Set down, character for character, everything in the records below from the line holding "let a := (s.coreAt pos).arch" down to the line holding "let s := if", and no other line.

*-*-*

/-- A leaf that cannot be fetched: the fault when it would issue, or a third fault at reset entry (R108, R120, R122). -/
def State.fetchFault (s : State) (pos code kind : Nat) : State :=
  let f := (s.coreAt pos).arch.flow
  if f.seq = 0 then (s.fetchFailed pos code f.pc).thirdFault pos 6 0x00 0xFF code f.pc else (s.psGiveUp pos code f.pc).raise pos (leafExc code kind 0 0 (32 * f.pc))

/-- A leaf counted and its number taken. A resumed leaf counts again when its pending operations issue (R88, R103; log row 144). -/
def State.countLeaf (s : State) (pos : Nat) : State :=
  let f := (s.coreAt pos).arch.flow
  (s.setFlow pos { f with seq := f.seq + 1 }).bump (Reg.coreLeaves pos) 1

/-- The operations of a leaf that a resumed leaf still finishes (R103). PEND has one bit for the tile and the matrix operation of a leaf, and both issue again
under it, also where one of them had ended (R92; log row 145). -/
def pendOps (pend : Option Nat) (ops : List Op) : List Op :=
  match pend with
  | none => ops
  | some p => ops.filter fun o => (o.cls = 6 && bitAt p 0) || (o.cls = 7 && bitAt p 1) || ((o.cls = 8 || o.cls = 9) && bitAt p 2)

/-- A leaf whose encoding and place are allowed: waits, checks, effects. -/
def State.issueOps (s : State) (k : Ctx) (leaf : Leaf) : State :=
  let f := k.a.flow
  let ops := pendOps f.resume leaf.ops
  let w := (s.coreAt k.pos).work
  let start := if w.vq.isEmpty then k.a.spr.vstart.toNat else 0
  if leaf.halt ∧ !k.priv then s.raise k.pos (leafExc 2 0 0 0 0)
  else if s.leafWait k start ops then s.bump (Reg.coreStalls k.pos) 1
  else
    let s := ops.foldl (fun s o => (s.opMeets k o).opPages k start o) s
    match firstFault (ops.flatMap fun o => (s.opFaults k none start o).map fun x => (o.syl, x)) with
    | some (syl, x) =>
      let s := match x.unit with
        | some u => s.metBad 1 (s.lcidOf k.pos) u
        | none => s
      s.raise k.pos (leafExc x.code x.kind syl x.reg x.addr)
    | none =>
      let s := (s.psHit k.pos k.leaf).countLeaf k.pos
      if leaf.halt then s.haltLeaf k else (s.runOps k ops start (f.seq + 1)).endIssue s k leaf.ops ops

/-- The control operation of a branch leaf repeated after a return with DS = 1 (R104, R524). -/
def State.repeatBranch (s : State) (k : Ctx) (leaf : Leaf) (src : Tagged) (pend : Nat) : State :=
  match leaf.ops.find? isJump with
  | none => s.raise k.pos (leafExc 1 6 0 0 (32 * k.leaf))
  | some o =>
    match s.controlFaults k (some src) o with
    | x :: _ => s.raise k.pos (leafExc x.code x.kind o.syl x.reg x.addr)
    | [] =>
      let s := s.psHit k.pos k.leaf
      let a := (s.coreAt k.pos).arch
      let a := if o.opc = 3 ∨ o.opc = 5 then a.setReg 30 ⟨BitVec.ofNat 64 (k.leaf + 2), 5⟩ else a
      s.setArch k.pos
        { a with flow := { a.flow with pc := k.leaf + 1, br := some (k.brCtx (some src) o), resume := if pend = 0 then none else some pend
                                       ctlOnly := none, prev := none } }

/-- The leaf at the flow's address, fetched as `bits`. The rules of place bind the operations that issue (R103, R104). -/
def State.issueLeaf (s : State) (pos : Nat) (bits : BitVec 256) : State :=
  let a := (s.coreAt pos).arch
  let k : Ctx := { pos := pos, leaf := a.flow.pc, priv := a.priv, a := a, lit := (decodeLeaf a.priv bits).lit
                   seed := (s.cur Reg.numSeed).toNat, step := (s.cur (Reg.calStep (pos / 13))).toNat }
  let leaf := decodeLeaf a.priv bits
  let ops := if a.flow.ctlOnly.isSome then leaf.ops.filter isJump else pendOps a.flow.resume leaf.ops
  match firstViol (leaf.viols ++ a.placeViols a.priv k.leaf ops) with
  | some v =>
    -- an operation of the same or a lower syllable may be illegal by its operands, once they are there
    let near := ops.filter fun o => o.mayFail1 && decide (o.syl ≤ v.syl)
    if s.leafWait k 0 near then s.bump (Reg.coreStalls pos) 1
    else
      let v := (firstViol (v :: s.operandViols k near)).getD v
      s.raise pos (leafExc 1 v.kind v.syl 0 (32 * k.leaf))
  | none =>
    match a.flow.ctlOnly with
    | some (src, pend) => s.repeatBranch k leaf src pend
    | none => s.issueOps k leaf

/-- LEAF_ISSUE: a running core issues its next leaf, when no exception stands before it (R110). -/
def State.leafIssue (s : State) (pos : Nat) : State :=
  let f := (s.coreAt pos).arch.flow
  if s.stateOf pos ≠ 1 ∨ f.atCouch ∨ f.str.isSome ∨ f.exc.isSome ∨ !f.deferred.isEmpty ∨ (s.allowedInt pos).isSome then s
  else
    match s.fetched pos f.pc with
    | .wait => s.startFill pos f.pc
    | .fault code kind => s.fetchFault pos code kind
    | .leaf bits => s.issueLeaf pos bits

/-- What has upset before a leaf issues: bits of the leaf in the program store, and words of cached lines (R47, R287). -/
def State.disturb (s : State) (leaf : LeafTry) : State :=
  let s := if leaf.flips = 0 then s else s.psFlip leaf.pos leaf.flips
  leaf.upsets.foldl (fun s x => s.upset leaf.pos x) s

/-- LEAF_ISSUE. Upsets stand whether or not the leaf has to wait. -/
def execLeafIssue (leaf : LeafTry) (s : State) : Host.Outcome State Fault Refusal :=
  answer (Instr.wf (.leafIssue leaf)) (s.disturb leaf) fun s => s.leafIssue leaf.pos

end Sys2Proof.Machine
end

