/-! ### Host interface -/

/-- Command queues. HIF_Q_CTRL_EN enables a queue with legal sizes and vector, with both heads set and nothing at work, or disables it; SQTAIL below the size is stored, and the device then reads the next command, 64 bytes of host memory at
SQBASE, with status 1 for reserved bits; CQHEAD below the size is stored. COMMAND_COMPLETION of a command that has ended writes its 16 bytes at CQBASE, moves SQHEAD on, turns the phase at the end of the queue, and raises the queue's
vector; it waits while the completion queue is full. COPY_IN and COPY_OUT move their bytes and end with status 0 and the length. That a command is begun in the same step as the doorbell and ends in one step, and
which cores CORE_START finds at rest, are the model's choices (assumption log rows 106 and 107). -/
def Obligations.HostQueuesRun : Prop :=
  ∀ (s : State) (n : Nat), n < 16 → s.Calm → s.phase = 7 →
    let q := s.queueAt n
    let sq := s.sqSize n
    let cq := s.cqSize n
    let at' (x : State) (a k : Nat) : Nat := ofLe ((upto k).map fun i => x.byteAt (.host 0 (a + i)))
    let head := s.fld (Reg.hifQSqhead n) 15 0
    let tail := s.fld (Reg.hifQSqtail n) 15 0
    let entry := s.fld (Reg.hifQCqbase n) 63 12 * 4096 + 16 * q.head
    let done (ws : List Word) (status result : Nat) (t : State) : Prop :=
      at' t entry 8 = cmdFld ws 0 31 16 + n * 2 ^ 16 + (head + 1) % sq * 2 ^ 32 + b2n q.phase * 2 ^ 48 + status * 2 ^ 56 ∧ at' t (entry + 8) 8 = result ∧
      t.fld (Reg.hifQSqhead n) 15 0 = (head + 1) % sq ∧ t.bit (Reg.hifQStat n) 0 = false ∧ (t.queueAt n).cmd = none ∧ (t.queueAt n).head = (q.head + 1) % cq ∧
      (t.queueAt n).phase = (if q.head + 1 = cq then !q.phase else q.phase) ∧
      (if s.hif.mask.getLsbD (s.fld (Reg.hifQCtrl n) 12 8) then t.hif.pend.getLsbD (s.fld (Reg.hifQCtrl n) 12 8) = true else t.hif.out = s.hif.out ++ [.msix (s.fld (Reg.hifQCtrl n) 12 8)])
    (∀ v, sq ≤ wfld v 15 0 → exec (.hifQSqtail n v) s = .next s) ∧
    (∀ v, wfld v 15 0 < sq → s.bit (Reg.hifQCtrl n) 63 = false ∨ wfld v 15 0 = head → Completes (.hifQSqtail n v) s fun t =>
      t.fld (Reg.hifQSqtail n) 15 0 = wfld v 15 0 ∧ SameRegs s t [Reg.hifQSqtail n] ∧ t = { s with csr := t.csr }) ∧
    (∀ v, wfld v 15 0 < sq → s.bit (Reg.hifQCtrl n) 63 = true → q.stopped = false → q.cmd = none → wfld v 15 0 ≠ head → s.hif.linkUp = true →
      let ws := (upto 8).map fun i => BitVec.ofNat 64 (at' s (s.fld (Reg.hifQSqbase n) 63 12 * 4096 + 64 * head + 8 * i) 8)
      Completes (.hifQSqtail n v) s fun t => (t.queueAt n).cmd = some ws ∧ t.bit (Reg.hifQStat n) 0 = true ∧ SameBytes s t ∧
        (cmdReserved ws = true → (t.queueAt n).status = 1 ∧ (t.queueAt n).ready = true ∧ SameCores s t []) ∧
        (cmdReserved ws = false → cmdOpc ws = 0 → (t.queueAt n).status = 0 ∧ (t.queueAt n).ready = true ∧ SameCores s t []) ∧
        (cmdReserved ws = false → cmdOpc ws = 1 ∨ cmdOpc ws = 2 ∨ cmdOpc ws = 5 → (t.queueAt n).ready = false ∧ SameCores s t []) ∧
        (cmdReserved ws = false → cmdOpc ws = 3 → (1200 < cmdArg ws 1 + cmdArg ws 2 → (t.queueAt n).status = 2 ∧ (t.queueAt n).ready = true ∧ SameCores s t []) ∧
          (∀ p, cmdArg ws 2 = 1 → cmdArg ws 1 < 1200 → s.posOf (cmdArg ws 1) = some p →
            (s.atRest p = true → s.begunOf (cmdArg ws 1) = false → t.stateOf p = 1 ∧ (t.queueAt n).status = 0 ∧ (t.queueAt n).ready = true ∧ (t.coreAt p).arch.reg 0 = ⟨0, 0⟩ ∧
              (t.coreAt p).arch.flow.pc = s.fld (Reg.cluRstpc (p / 13)) 42 0) ∧
            (s.atRest p = false → (t.queueAt n).status = 5 ∧ SameCores s t []))) ∧
        (cmdReserved ws = false → cmdOpc ws = 4 →
          (s.fab.groups.length ≤ cmdArg ws 1 → (t.queueAt n).status = 2 ∧ (t.queueAt n).ready = true ∧ SameCores s t []) ∧
          (cmdArg ws 1 < s.fab.groups.length → cmdArg ws 1 ∈ t.groupStop ∧ (t.queueAt n).ready = false))) ∧
    (∀ v, cq ≤ wfld v 15 0 → exec (.hifQCqhead n v) s = .next s) ∧
    (∀ v, wfld v 15 0 < cq → q.cmd = none → Completes (.hifQCqhead n v) s fun t =>
      t.fld (Reg.hifQCqhead n) 15 0 = wfld v 15 0 ∧ SameRegs s t [Reg.hifQCqhead n] ∧ t = { s with csr := t.csr }) ∧
    (∀ v, wfld v 63 63 = 0 → Completes (.hifQCtrlEn n v) s fun t => t.bit (Reg.hifQCtrl n) 63 = false ∧ t.bit (Reg.hifQStat n) 0 = false ∧ (t.queueAt n).cmd = none ∧
      (t.queueAt n).stopped = false ∧ SameRegs s t [Reg.hifQCtrl n, Reg.hifQStat n]) ∧
    (∀ v, wfld v 63 63 = 1 → 1 ≤ wfld v 12 8 → 4 ≤ wfld v 7 4 → 4 ≤ wfld v 3 0 → s.bit (Reg.hifQCtrl n) 63 = false →
      Completes (.hifQCtrlEn n v) s fun t => t.fld (Reg.hifQCtrl n) 12 8 = wfld v 12 8 ∧ t.sqSize n = 2 ^ wfld v 3 0 ∧ t.cqSize n = 2 ^ wfld v 7 4 ∧
        t.bit (Reg.hifQCtrl n) 63 = s.bit Reg.hifCtrl 0 ∧
        (s.bit Reg.hifCtrl 0 = true → t.fld (Reg.hifQSqhead n) 15 0 = tail ∧ t.fld (Reg.hifQCqhead n) 15 0 = 0 ∧ t.queueAt n = hostQReset n ∧ t.fld (Reg.hifQStat n) 15 8 = 0)) ∧
    (∀ ws, q.cmd = some ws → q.head < cq → head < sq →
      (q.ready = true → (q.head + 1) % cq = s.fld (Reg.hifQCqhead n) 15 0 → exec (.commandCompletion n) s = .next s) ∧
      ((q.head + 1) % cq ≠ s.fld (Reg.hifQCqhead n) 15 0 → s.hif.linkUp = true → (head + 1) % sq = tail → q.status < 256 → q.result < 2 ^ 64 → entry + 16 ≤ 2 ^ 64 →
        (q.ready = true → Completes (.commandCompletion n) s fun t => done ws q.status q.result t ∧
          (∀ l, (∀ w i, i < 16 → l ≠ .host w (entry + i)) → t.byteAt l = s.byteAt l)) ∧
        (q.ready = false → (∀ u, s.errAt u = 0) →
          let dev := if cmdOpc ws = 1 then cmdArg ws 2 else cmdArg ws 1
          let host := if cmdOpc ws = 1 then cmdArg ws 1 else cmdArg ws 2
          let len := cmdArg ws 3
          host + len ≤ 2 ^ 64 → s.InTiers dev len → s.checkRange none none (if cmdOpc ws = 1 then .write else .read) dev len = none → host + len ≤ entry ∨ entry + 16 ≤ host →
          (cmdOpc ws = 1 → Completes (.commandCompletion n) s fun t => done ws 0 len t ∧ ∀ i, i < len → t.byteAt (.tier (dev + i)) = s.byteAt (.host 0 (host + i))) ∧
          (cmdOpc ws = 2 → Completes (.commandCompletion n) s fun t => done ws 0 len t ∧ ∀ i, i < len → t.byteAt (.host 0 (host + i)) = s.byteAt (.tier (dev + i))))))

*-*-*

* Result:
  let a := (s.coreAt pos).arch
  let k : Ctx := { pos := pos, leaf := a.flow.pc, priv := a.priv, a := a, lit := (decodeLeaf a.priv bits).lit
                   seed := (s.cur Reg.numSeed).toNat, step := (s.cur (Reg.calStep (pos / 13))).toNat }
  let leaf := decodeLeaf a.priv bits
  let ops := if a.flow.ctlOnly.isSome then leaf.ops.filter isJump else pendOps a.flow.resume leaf.ops
  match firstViol (leaf.viols ++ a.placeViols a.priv k.leaf ops) with
  | some v =>
    -- an operation of the same or a lower syllable may be illegal by its operands, once they are there
    let near := ops.filter fun o => o.mayFail1 && decide (o.syl ≤ v.syl)
    if s.leafWait k 0 near then s.bump (Reg.coreStalls pos) 1
    else
      let v := (firstViol (v :: s.operandViols k near)).getD v
      s.raise pos (leafExc 1 v.kind v.syl 0 (32 * k.leaf))
  | none =>
    match a.flow.ctlOnly with
    | some (src, pend) => s.repeatBranch k leaf src pend
    | none => s.issueOps k leaf

/-- LEAF_ISSUE: a running core issues its next leaf, when no exception stands before it (R110). -/
def State.leafIssue (s : State) (pos : Nat) : State :=
  let f := (s.coreAt pos).arch.flow
  if s.stateOf pos ≠ 1 ∨ f.atCouch ∨ f.str.isSome ∨ f.exc.isSome ∨ !f.deferred.isEmpty ∨ (s.allowedInt pos).isSome then s
  else
    match s.fetched pos f.pc with
    | .wait => s.startFill pos f.pc
    | .fault code kind => s.fetchFault pos code kind
    | .leaf bits => s.issueLeaf pos bits

/-- What has upset before a leaf issues: bits of the leaf in the program store, and words of cached lines (R47, R287). -/
def State.disturb (s : State) (leaf : LeafTry) : State :=
  let s := if leaf.flips = 0 then s else s.psFlip leaf.pos leaf.flips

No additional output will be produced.